Speaking exclusively, lawyer Peter Wanyama weighed in on the saga, highlighting the pitfalls Tuju encountered and offering guidance for Kenyans navigating complex financial agreements.


Tuju, a former Cabinet Secretary and Jubilee Party Secretary-General, has faced a series of legal setbacks after the bank he borrowed from proceeded to auction his Karen properties. 


The dispute stems from a Kshs. 1.2 billion loan that Tuju’s company, Dari Limited, secured using both corporate and personal guarantees. While the bank disbursed Kshs. 900 million, it withheld Kshs. 300 million, triggering litigation in London. 


The resulting judgment was later enforced in Kenya, leaving Tuju with little recourse despite his appeals to the High Court, Court of Appeal, and Supreme Court. 


Wanyama emphasized the importance of corporate structuring in financial deals. 


“If you want to do a project, register a company. A company is a separate legal entity from its owners. Never assume your personal property is safe if it is used as security for corporate loans,” he advised. 


He added that banks often require additional security or personal guarantees from directors, a step that can expose personal assets if the company defaults. 


“This is where most of us get tricked. When a company defaults, the bank can legally attach your personal assets, including the matrimonial home,” he explained.


The lawyer highlighted that Tuju’s situation was exacerbated by legal missteps. 


“Banks often play legal games. In Tuju’s case, they disbursed part of the loan, refused to release the balance for reasons only known to them, and sued in London under a contract clause with huge implications. By the time the case reached Kenyan courts, principles like res judicata and finality of litigation left him with very limited options,” Wanyama said.


He also criticized Tuju’s confrontational approach towards the judiciary. 


“Accusing the Supreme Court judges of corruption was a serious miscalculation. He badly needed their support, but the law is strict.
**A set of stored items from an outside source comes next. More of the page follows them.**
-- ==== Sys2Proof/Laws/Encoding.lean ====
section
/-! SUPPORT. The fields of an instruction word put together from fields are these fields (R267, R302, R325). -/

namespace Sys2Proof

set_option linter.unusedSimpArgs false

theorem extract_high {n m : Nat} (h : BitVec n) (l : BitVec m) (k w : Nat) (hk : m ≤ k) : (h ++ l).extractLsb' k w = h.extractLsb' (k - m) w := by
  ext i hi
  simp only [BitVec.getElem_extractLsb', BitVec.getLsbD_append]
  rw [if_neg (by omega)]
  congr 1
  omega

theorem extract_low {n m : Nat} (h : BitVec n) (l : BitVec m) (k w : Nat) (hk : k + w ≤ m) : (h ++ l).extractLsb' k w = l.extractLsb' k w := by
  ext i hi
  simp only [BitVec.getElem_extractLsb', BitVec.getLsbD_append]
  rw [if_pos (by omega)]

theorem extract_all {n : Nat} (x : BitVec n) : x.extractLsb' 0 n = x := by
  ext i hi
  simp

theorem bit_high {n m : Nat} (h : BitVec n) (l : BitVec m) (k : Nat) (hk : m ≤ k) : (h ++ l).getLsbD k = h.getLsbD (k - m) := by
  rw [BitVec.getLsbD_append, if_neg (by omega)]

theorem bit_low {n m : Nat} (h : BitVec n) (l : BitVec m) (k : Nat) (hk : k < m) : (h ++ l).getLsbD k = l.getLsbD k := by
  rw [BitVec.getLsbD_append, if_pos hk]

theorem bit_ofBool (b : Bool) : (BitVec.ofBool b).getLsbD 0 = b := by cases b <;> rfl

theorem encR_iwOp (op : BitVec 6) (a b c : BitVec 5) (fn : BitVec 6) (r : BitVec 9) : iwOp (encR op a b c fn r) = op := by
  simp (disch := omega) only [iwOp, encR, extract_high, extract_low, extract_all, bit_high, bit_low, bit_ofBool, Nat.reduceSub, Nat.sub_self]

theorem encR_iwA (op : BitVec 6) (a b c : BitVec 5) (fn : BitVec 6) (r : BitVec 9) : iwA (encR op a b c fn r) = a := by
  simp (disch := omega) only [iwA, encR, extract_high, extract_low, extract_all, bit_high, bit_low, bit_ofBool, Nat.reduceSub, Nat.sub_self]

theorem encR_iwB (op : BitVec 6) (a b c : BitVec 5) (fn : BitVec 6) (r : BitVec 9) : iwB (encR op a b c fn r) = b := by
  simp (disch := omega) only [iwB, encR, extract_high, extract_low, extract_all, bit_high, bit_low, bit_ofBool, Nat.reduceSub, Nat.sub_self]

theorem encR_iwC (op : BitVec 6) (a b c : BitVec 5) (fn : BitVec 6) (r : BitVec 9) : iwC (encR op a b c fn r) = c := by
  simp (disch := omega) only [iwC, encR, extract_high, extract_low, extract_all, bit_high, bit_low, bit_ofBool, Nat.reduceSub, Nat.sub_self]

theorem encR_iwFn (op : BitVec 6) (a b c : BitVec 5) (fn : BitVec 6) (r : BitVec 9) : iwFn (encR op a b c fn r) = fn := by
  simp (disch := omega) only [iwFn, encR, extract_high, extract_low, extract_all, bit_high, bit_low, bit_ofBool, Nat.reduceSub, Nat.sub_self]

theorem encR_iwLow9 (op : BitVec 6) (a b c : BitVec 5) (fn : BitVec 6) (r : BitVec 9) : iwLow9 (encR op a b c fn r) = r := by
  simp (disch := omega) only [iwLow9, encR, extract_high, extract_low, extract_all, bit_high, bit_low, bit_ofBool, Nat.reduceSub, Nat.sub_self]

theorem encI_iwOp (op : BitVec 6) (a b : BitVec 5) (k : BitVec 20) : iwOp (encI op a b k) = op := by
  simp (disch := omega) only [iwOp, encI, extract_high, extract_low, extract_all, bit_high, bit_low, bit_ofBool, Nat.reduceSub, Nat.sub_self]

theorem encI_iwA (op : BitVec 6) (a b : BitVec 5) (k : BitVec 20) : iwA (encI op a b k) = a := by
  simp (disch := omega) only [iwA, encI, extract_high, extract_low, extract_all, bit_high, bit_low, bit_ofBool, Nat.reduceSub, Nat.sub_self]

theorem encI_iwB (op : BitVec 6) (a b : BitVec 5) (k : BitVec 20) : iwB (encI op a b k) = b := by
  simp (disch := omega) only [iwB, encI, extract_high, extract_low, extract_all, bit_high, bit_low, bit_ofBool, Nat.reduceSub, Nat.sub_self]

theorem encI_iwImm20 (op : BitVec 6) (a b : BitVec 5) (k : BitVec 20) : iwImm20 (encI op a b k) = k := by
  simp (disch := omega) only [iwImm20, encI, extract_high, extract_low, extract_all, bit_high, bit_low, bit_ofBool, Nat.reduceSub, Nat.sub_self]

theorem encShift_iwOp (s : BitVec 3) (a b : BitVec 5) (r : BitVec 10) (k : BitVec 7) : iwOp (encShift s a b r k) = 0x08#6 := by
  simp (disch := omega) only [iwOp, encShift, extract_high, extract_low, extract_all, bit_high, bit_low, bit_ofBool, Nat.reduceSub, Nat.sub_self]

theorem encShift_iwA (s : BitVec 3) (a b : BitVec 5) (r : BitVec 10) (k : BitVec 7) : iwA (encShift s a b r k) = a := by
  simp (disch := omega) only [iwA, encShift, extract_high, extract_low, extract_all, bit_high, bit_low, bit_ofBool, Nat.reduceSub, Nat.sub_self]

theorem encShift_iwB (s : BitVec 3) (a b : BitVec 5) (r : BitVec 10) (k : BitVec 7) : iwB (encShift s a b r k) = b := by
  simp (disch := omega) only [iwB, encShift, extract_high, extract_low, extract_all, bit_high, bit_low, bit_ofBool, Nat.reduceSub, Nat.sub_self]

theorem encShift_at17 (s : BitVec 3) (a b : BitVec 5) (r : BitVec 10) (k : BitVec 7) : (encShift s a b r k).extractLsb' 17 3 = s := by
  simp (disch := omega) only [encShift, extract_high, extract_low, extract_all, bit_high, bit_low, bit_ofBool, Nat.reduceSub, Nat.sub_self]

theorem encShift_at7 (s : BitVec 3) (a b : BitVec 5) (r : BitVec 10) (k : BitVec 7) : (encShift s a b r k).extractLsb' 7 10 = r := by
  simp (disch := omega) only [encShift, extract_high, extract_low, extract_all, bit_high, bit_low, bit_ofBool, Nat.reduceSub, Nat.sub_self]

theorem encShift_at0 (s : BitVec 3) (a b : BitVec 5) (r : BitVec 10) (k : BitVec 7) : (encShift s a b r k).extractLsb' 0 7 = k := by
  simp (disch := omega) only [encShift, extract_high, extract_low, extract_all, bit_high, bit_low, bit_ofBool, Nat.reduceSub, Nat.sub_self]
Once judgments are enforced, courts rarely reopen cases,” Wanyama noted. 


He described the situation as a harsh but clear lesson in foresight and legal strategy.


Regarding the immediate future, Wanyama was categorical: “Can Tuju stop the new owners from taking over his property? Legally, he cannot. The property has new owners. The law is clear, even if it feels unfair.”


The Tuju saga serves as a cautionary tale for Kenyans and corporate executives alike. Legal experts emphasize the importance of understanding loan terms, avoiding personal guarantees when possible, and seeking strategic legal advice before engaging in multi-million shilling financial transactions. 


As Wanyama summarized, “Justice in courts is bound by legal principles. One must be clever, foresee all risks, and structure transactions carefully. Otherwise, even prominent figures like Tuju can be outmaneuvered by the law.”


The Karen property case continues to draw national attention, underscoring the delicate intersection of finance, law, and high-profile politics in Kenya.